# Rant, rant



## Celt (Dec 27, 2010)

I want to get another dog. It will be a purebred. I want to “know” what I’m getting as far as size, weight, likely temperament and energy level. It will be a puppy because I don’t want to deal with the “problems” most adult dogs come with. Yes, older dogs can be great. But too many times they’re untrained, under socialized, or have “emotional” issues (i.e. separation anxiety), if not all three. This leads to my rant...”good” breeders. Why, oh why, do they sell their pups while they are little more than squishy caterpillars? I can’t understand how someone would buy a pup like that. You can’t tell much more than size about that pup. How do you know what temperament it has? Yes, breeders try to breed for such things, but even so there are ranges within that sought for “good” temperament. And energy level? I can’t even begin to see how you can judge for that in a pup that’s less than 4 weeks. For gosh sake, even personality hasn’t really shown up. So, pretty much, you’re buying a puppy, a lifetime friend/companion/family member on looks and gender. It blows my mind. Most breeders want a non refundable deposit on a puppy at the very least, and even if you pay extra for pick of the litter, you have to choose your pup within a couple of days. I’ve never chosen a dog purely on looks. I need to handle the pup, test it’s temperament, just get to “see” how the pup interacts and reacts to stuff.

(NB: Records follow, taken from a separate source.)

-- ==== Sys2Proof/Laws/Memory.lean ====
section
/-! SUPPORT. The laws of a buffer: what a read gives after a write, what a write leaves alone, and that every operation
keeps the canonical form. -/

namespace Sys2Proof.Machine

variable {α : Type}

/-- A write, then a read at the same index, gives the element written. -/
@[simp] theorem Buffer.read_write_same (b : Buffer α) (i : Nat) (v : α) : (b.write i v).read i = some v := by
  induction b with
  | nil => simp [Buffer.write, Buffer.read]
  | cons c rest ih =>
    obtain ⟨k, u⟩ := c
    simp only [Buffer.write]
    split
    · simp [Buffer.read]
    · split
      · simp [Buffer.read]
      · simp [Buffer.read, *]

/-- A write leaves every other index as it was. -/
@[simp] theorem Buffer.read_write_other (b : Buffer α) {i j : Nat} (v : α) (h : j ≠ i) :
    (b.write i v).read j = b.read j := by
  induction b with
  | nil => simp [Buffer.write, Buffer.read, h]
  | cons c rest ih =>
    obtain ⟨k, u⟩ := c
    simp only [Buffer.write]
    split
    · simp [Buffer.read, h]
    · split
      · subst i; simp [Buffer.read, h]
      · simp [Buffer.read, ih]

/-- What a read gives after a write, at any index. -/
theorem Buffer.read_write (b : Buffer α) (i j : Nat) (v : α) :
    (b.write i v).read j = if j = i then some v else b.read j := by
  split
  · subst j; simp
  · simp [*]

/-- A buffer whose indices rise from `lo` lists nothing below `lo`. -/
theorem Buffer.read_below_risingFrom {b : Buffer α} {lo i : Nat} (h : b.risingFrom lo = true) (hi : i < lo) :
    b.read i = none := by
  induction b generalizing lo with
  | nil => rfl
  | cons c rest ih =>
    obtain ⟨k, u⟩ := c
    simp only [Buffer.risingFrom, Bool.and_eq_true, decide_eq_true_eq] at h
    have : i ≠ k := by omega
    simp [Buffer.read, this, ih h.2 (by omega)]

/-- A lower start is a weaker claim. -/
theorem Buffer.risingFrom_mono {b : Buffer α} {lo lo' : Nat} (h : b.risingFrom lo = true) (hl : lo' ≤ lo) :
    b.risingFrom lo' = true := by
  cases b with
  | nil => rfl
  | cons c rest =>
    obtain ⟨k, u⟩ := c
    simp only [Buffer.risingFrom, Bool.and_eq_true, decide_eq_true_eq] at h ⊢
    exact ⟨by omega, h.2⟩

/-- A write at or above `lo` keeps the indices rising from `lo`. -/
theorem Buffer.risingFrom_write {b : Buffer α} {lo i : Nat} (v : α) (h : b.risingFrom lo = true) (hi : lo ≤ i) :
    (b.write i v).risingFrom lo = true := by
  induction b generalizing lo with
  | nil => simp [Buffer.write, Buffer.risingFrom, hi]
  | cons c rest ih =>
    obtain ⟨k, u⟩ := c
    simp only [Buffer.risingFrom, Bool.and_eq_true, decide_eq_true_eq] at h
    simp only [Buffer.write]
    split
    · simp only [Buffer.risingFrom, Bool.and_eq_true, decide_eq_true_eq]
      exact ⟨hi, by omega, h.2⟩
    · split
      · subst i
        simp only [Buffer.risingFrom, Bool.and_eq_true, decide_eq_true_eq]
        exact ⟨hi, h.2⟩
      · simp only [Buffer.risingFrom, Bool.and_eq_true, decide_eq_true_eq]
        exact ⟨h.1, ih h.2 (by omega)⟩

/-- A write at a 32-bit index keeps all indices 32-bit numbers. -/
theorem Buffer.indicesFit_write {b : Buffer α} {i : Nat} (v : α) (h : b.indicesFit = true) (hi : i < 2 ^ 32) :
    (b.write i v).indicesFit = true := by
  induction b with
  | nil => simpa [Buffer.write, Buffer.indicesFit] using hi
  | cons c rest ih =>
    obtain ⟨k, u⟩ := c
    simp only [Buffer.indicesFit, List.all_cons, Bool.and_eq_true, decide_eq_true_eq] at h ih
    simp only [Buffer.write]
    split
    · simp only [Buffer.indicesFit, List.all_cons, Bool.and_eq_true, decide_eq_true_eq]
      exact ⟨hi, h.1, h.2⟩
    · split
      · simp only [Buffer.indicesFit, List.all_cons, Bool.and_eq_true, decide_eq_true_eq]
        exact ⟨hi, h.2⟩
      · simp only [Buffer.indicesFit, List.all_cons, Bool.and_eq_true, decide_eq_true_eq]
        exact ⟨h.1, ih h.2⟩

/-- A write at a 32-bit index keeps the canonical form. -/
theorem Buffer.wf_write {b : Buffer α} {i : Nat} (v : α) (h : b.wf = true) (hi : i < 2 ^ 32) :
    (b.write i v).wf = true := by
  simp only [Buffer.wf, Bool.and_eq_true] at h ⊢
  exact ⟨Buffer.risingFrom_write v h.1 (Nat.zero_le i), Buffer.indicesFit_write v h.2 hi⟩

/-- A write at an index register keeps the canonical form. -/
theorem Buffer.wf_write_reg {b : Buffer α} (i : LenWord) (v : α) (h : b.wf = true) :
    (b.write i.toNat v).wf = true := Buffer.wf_write v h i.isLt

/-- Forgetting what lies below `n` leaves every index from `n` on as it was, and nothing below. -/
theorem Buffer.read_forgetBelow (b : Buffer α) (n i : Nat) :
    (b.forgetBelow n).read i = if n ≤ i then b.read i else none := by
  induction b with
  | nil => simp [Buffer.forgetBelow, Buffer.read]
  | cons c rest ih =>
    obtain ⟨k, u⟩ := c
    simp only [Buffer.forgetBelow, List.filter_cons, Buffer.read] at ih ⊢
    by_cases hk : n ≤ k
    · simp only [hk, decide_true, ↓reduceIte, Buffer.read, ih]
      by_cases hik : i = k
      · subst i; simp [hk]
      · simp [hik]
    · simp only [hk, decide_false, Bool.false_eq_true, ↓reduceIte, ih]
      by_cases hik : i = k
      · subst i; simp [hk]
      · simp [hik]

/-- Dropping entries keeps the indices rising. -/
theorem Buffer.risingFrom_forgetBelow {b : Buffer α} {lo : Nat} (n : Nat) (h : b.risingFrom lo = true) :
    (b.forgetBelow n).risingFrom lo = true := by
  induction b generalizing lo with
  | nil => rfl
  | cons c rest ih =>
    obtain ⟨k, u⟩ := c
    simp only [Buffer.risingFrom, Bool.and_eq_true, decide_eq_true_eq] at h
    simp only [Buffer.forgetBelow, List.filter_cons] at ih ⊢
    split
    · simp only [Buffer.risingFrom, Bool.and_eq_true, decide_eq_true_eq]
      exact ⟨h.1, ih h.2⟩
    · exact Buffer.risingFrom_mono (ih h.2) (by omega)

/-- Forgetting keeps the canonical form. -/
theorem Buffer.wf_forgetBelow {b : Buffer α} (n : Nat) (h : b.wf = true) : (b.forgetBelow n).wf = true := by
  simp only [Buffer.wf, Bool.and_eq_true] at h ⊢
  refine ⟨Buffer.risingFrom_forgetBelow n h.1, ?_⟩
  have h2 := h.2
  simp only [Buffer.indicesFit, List.all_eq_true] at h2 ⊢
  exact fun c hc => h2 c (List.mem_of_mem_filter hc)

/-- Storing a list of elements at 32-bit indices keeps the canonical form. -/
theorem Buffer.wf_writeList {b : Buffer α} (i : Nat) (xs : List (α)) (h : b.wf = true)
    (hi : i + xs.length ≤ 2 ^ 32) : (b.writeList i xs).wf = true := by
  induction xs generalizing b i with
  | nil => exact h
  | cons x xs ih =>
    simp only [List.length_cons] at hi
    exact ih (i + 1) (Buffer.wf_write x h (by omega)) (by omega)

/-- What `allWritten` says. -/
theorem Buffer.allWritten_iff (b : Buffer α) (n : Nat) : b.allWritten n = true ↔ ∀ i, i < n → (b.read i).isSome := by
  induction n with
  | zero => simp [Buffer.allWritten]
  | succ n ih =>
    simp only [Buffer.allWritten, Bool.and_eq_true, ih]
    constructor
    · rintro ⟨h1, h2⟩ i hi
      rcases Nat.lt_succ_iff_lt_or_eq.mp hi with h | rfl
      · exact h2 i h
      · exact h1
    · exact fun h => ⟨h n (by omega), fun i hi => h i (by omega)⟩

/-- Two canonical buffers that read alike at every index are the same list. -/
theorem Buffer.ext_of_risingFrom {b c : Buffer α} {lo : Nat} (hb : b.risingFrom lo = true) (hc : c.risingFrom lo = true)
    (h : ∀ i, b.read i = c.read i) : b = c := by
  induction b generalizing c lo with
  | nil =>
    cases c with
    | nil => rfl
    | cons d rest => obtain ⟨k, u⟩ := d; simpa [Buffer.read] using h k
  | cons d rest ih =>
    obtain ⟨k, u⟩ := d
    simp only [Buffer.risingFrom, Bool.and_eq_true, decide_eq_true_eq] at hb
    cases c with
    | nil => simpa [Buffer.read] using h k
    | cons e rest' =>
      obtain ⟨k', u'⟩ := e
      simp only [Buffer.risingFrom, Bool.and_eq_true, decide_eq_true_eq] at hc
      have hk : k = k' := by
        by_contra hne
        rcases Nat.lt_or_gt_of_ne hne with hlt | hgt
        · have h1 := h k
          simp [Buffer.read, hne, Buffer.read_below_risingFrom hc.2 (by omega : k < k' + 1)] at h1
        · have h1 := h k'
          have hne' : k' ≠ k := by omega
          simp [Buffer.read, hne', Buffer.read_below_risingFrom hb.2 (by omega : k' < k + 1)] at h1
      subst k'
      have hu : u = u' := by simpa [Buffer.read] using h k
      subst u'
      have hrest : rest = rest' := by
        refine ih hb.2 hc.2 fun i => ?_
        by_cases hi : i = k
        · subst i
          rw [Buffer.read_below_risingFrom hb.2 (Nat.lt_succ_self k),
            Buffer.read_below_risingFrom hc.2 (Nat.lt_succ_self k)]
        · simpa [Buffer.read, hi] using h i
      rw [hrest]

/-- Equal memories are equal data. -/
theorem Buffer.ext_of_wf {b c : Buffer α} (hb : b.wf = true) (hc : c.wf = true) (h : ∀ i, b.read i = c.read i) :
    b = c := by
  simp only [Buffer.wf, Bool.and_eq_true] at hb hc
  exact Buffer.ext_of_risingFrom hb.1 hc.1 h

/-- Memory right after reset is in canonical form. -/
theorem reset_memory_wf : Memory.wf State.reset = true := by decide

/-- Everything a host's write of SRC that goes on can be. -/
theorem writeElement_eq_next {mk : Nat → α} {width : Nat} {u : UnitId} {r : Regs} {b c : Buffer α} {i : LenWord}
    {v : Nat} : writeElement mk width u r b i v = .next c ↔ ¬r.Busy ∧ v < 2 ^ width ∧ c = b.write i.toNat (mk v) := by
  unfold writeElement
  by_cases hb : r.Busy
  · rw [if_pos hb]
    exact ⟨fun h => (nomatch h), fun h => absurd hb h.1⟩
  · by_cases hv : v < 2 ^ width
    · rw [if_neg hb, if_pos hv]
      exact ⟨fun h => by { cases h; exact ⟨hb, hv, rfl⟩ }, fun h => by rw [h.2.2]⟩
    · rw [if_neg hb, if_neg hv]
      exact ⟨fun h => (nomatch h), fun h => absurd h.2.1 hv⟩

/-- A host's write of SRC keeps the buffer in canonical form. -/
theorem wf_writeElement {mk : Nat → α} {width : Nat} {u : UnitId} {r : Regs} {b c : Buffer α} {i : LenWord} {v : Nat}
    (h : writeElement mk width u r b i v = .next c) (hb : b.wf = true) : c.wf = true := by
  rw [(writeElement_eq_next.mp h).2.2]
  exact Buffer.wf_write_reg i _ hb

/-- What `codesFit` says: every character that is read has the width of a character. -/
theorem Buffer.code_lt_of_codesFit {charW : Nat} {b : Buffer Chr} (h : b.codesFit charW = true) {i : Nat} {c : Chr}
    (hc : b.read i = some c) : c < 2 ^ charW := by
  induction b with
  | nil => simp [Buffer.read] at hc
  | cons d rest ih =>
    obtain ⟨k, u⟩ := d
    simp only [Buffer.codesFit, List.all_cons, Bool.and_eq_true, decide_eq_true_eq] at h ih
    simp only [Buffer.read] at hc
    split at hc
    · cases hc; exact h.1
    · exact ih h.2 hc

/-- A write of a code that fits keeps every character within its width. -/
theorem Buffer.codesFit_write {charW : Nat} {b : Buffer Chr} {i : Nat} {c : Chr} (h : b.codesFit charW = true)
    (hc : c < 2 ^ charW) : (b.write i c).codesFit charW = true := by
  induction b with
  | nil => simpa [Buffer.write, Buffer.codesFit] using hc
  | cons d rest ih =>
    obtain ⟨k, u⟩ := d
    simp only [Buffer.codesFit, List.all_cons, Bool.and_eq_true, decide_eq_true_eq] at h ih
    simp only [Buffer.write]
    split
    · simp only [Buffer.codesFit, List.all_cons, Bool.and_eq_true, decide_eq_true_eq]
      exact ⟨hc, h.1, h.2⟩
    · split
      · simp only [Buffer.codesFit, List.all_cons, Bool.and_eq_true, decide_eq_true_eq]
        exact ⟨hc, h.2⟩
      · simp only [Buffer.codesFit, List.all_cons, Bool.and_eq_true, decide_eq_true_eq]
        exact ⟨h.1, ih h.2⟩

/-- Forgetting keeps every character within its width. -/
theorem Buffer.codesFit_forgetBelow {charW : Nat} {b : Buffer Chr} (n : Nat) (h : b.codesFit charW = true) :
    (b.forgetBelow n).codesFit charW = true := by
  simp only [Buffer.codesFit, List.all_eq_true] at h ⊢
  exact fun c hc => h c (List.mem_of_mem_filter hc)

/-- A host's write of a decoder's SRC keeps every character within its width. -/
theorem codesFit_writeChar {p : Params} {u : UnitId} {r : Regs} {b c : Buffer Chr} {i : LenWord} {v : Nat}
    (h : writeChar p u r b i v = .next c) (hb : b.codesFit p.charW = true) : c.codesFit p.charW = true := by
  obtain ⟨-, hv, rfl⟩ := writeElement_eq_next.mp h
  exact Buffer.codesFit_write hb hv

/-- The characters an encoder writes are below 128 (30_encoding.md R98). -/
theorem hexAlpha_lt (v : BitVec 4) : hexAlpha v < 128 := (hexAlphabet[v.toNat]'v.isLt).isLt

/-- The characters an encoder writes are below 128 (30_encoding.md R98). -/
theorem b32Alpha_lt (v : BitVec 5) : b32Alpha v < 128 := (b32Alphabet[v.toNat]'v.isLt).isLt

/-- A code below 128 fits in a character of every legal width (00_scope.md R12). -/
theorem code_fits {p : Params} (hp : p.Legal) {c : Chr} (hc : c < 128) : c < 2 ^ p.charW :=
  lt_of_lt_of_le hc (le_trans (by decide) (Nat.pow_le_pow_right (by decide : 0 < 2) hp.1))

/-- A free character fits too. -/
theorem freeChar_lt (p : Params) (n : Nat) : p.freeChar n < 2 ^ p.charW := Nat.mod_lt _ (Nat.two_pow_pos _)

/-- A reset keeps DST in canonical form. -/
theorem wf_dstAfterReset {r : Regs} {b : Buffer α} (h : b.wf = true) : (dstAfterReset r b).wf = true := by
  unfold dstAfterReset
  split
  · exact Buffer.wf_forgetBelow _ h
  · exact h

end Sys2Proof.Machine
end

And you can’t do any of that with a blind, deaf, helpless squishy caterpillar of a puppy. If all I wanted was an “unknown”, I would go with any old pup. I don’t want that....I want to know “exactly” what I’m getting. I’m at the end of my rope here. I’m almost tempted to just find anyone who has the breed I want that will give me the ability of choosing a pup by something other than just looks and gender. Rant over.


----------



## Celt (Dec 27, 2010)

Well, still absolutely no luck on the puppy front. Sill, finding only breeders who want you to deposit/buy a puppy at the “squishy caterpillar” stage. When I got my oldest iggie, I’d already turned down 5 others (2 girls, 3 boys) all perfectly lovely dogs, but... Not what I wanted in personality 
/energy level; turned down 2 before picking our 2nd, the 3rd... I was “guilted” into taking (not chosen). All of the pups I turned down were sweet,typical Iggies, but they just didn’t “click” . So, how am I going to get a pup from a “good” breeder that will also be what I want? I’m starting to think that these things are mutually exclusive. I still have a lot of time to search, but things are not looking good. Does anybody have any ideas that might help with my search?


----------



## vsl (Jan 10, 2020)

Well, I'm still looking for a breeder where I would be able to choose a pup by more than color/sex. It seems that trying to find a good breeder that waits to sell puppies after 6 weeks of age is like finding hen's teeth. I don't understand it. Good breeders don't send the pups home until at least 8 weeks, so why can't they wait until the pups are at least 4 weeks old before selling their pups. I mean by then pups have the start of a personality. I know I could get an older pup/dog. Been there, done that. In all my many years, I've had exactly 2 dogs that haven't had some issue (behavior, health, mental stability). I don't want to have to retrain/rehabilitate it. I'm at a loss as to what to do. I'll keep looking but I'm starting to lose hope of finding a good breeder.


----------



## Blanka (Feb 14, 2020)

It seems that trying to find a good breeder that waits to sell puppies after 6 weeks of age is like finding hen's teeth.


----------



## vsl (Jan 10, 2020)

Yup,it is hard. I've, finally, found a breeder who has litters quite frequently, so she, sometimes, has "left over" pups from some litters I should be able to have a choice of "older" pups. Of course this happens when the timing is wrong for getting a pup.:Cry:


----------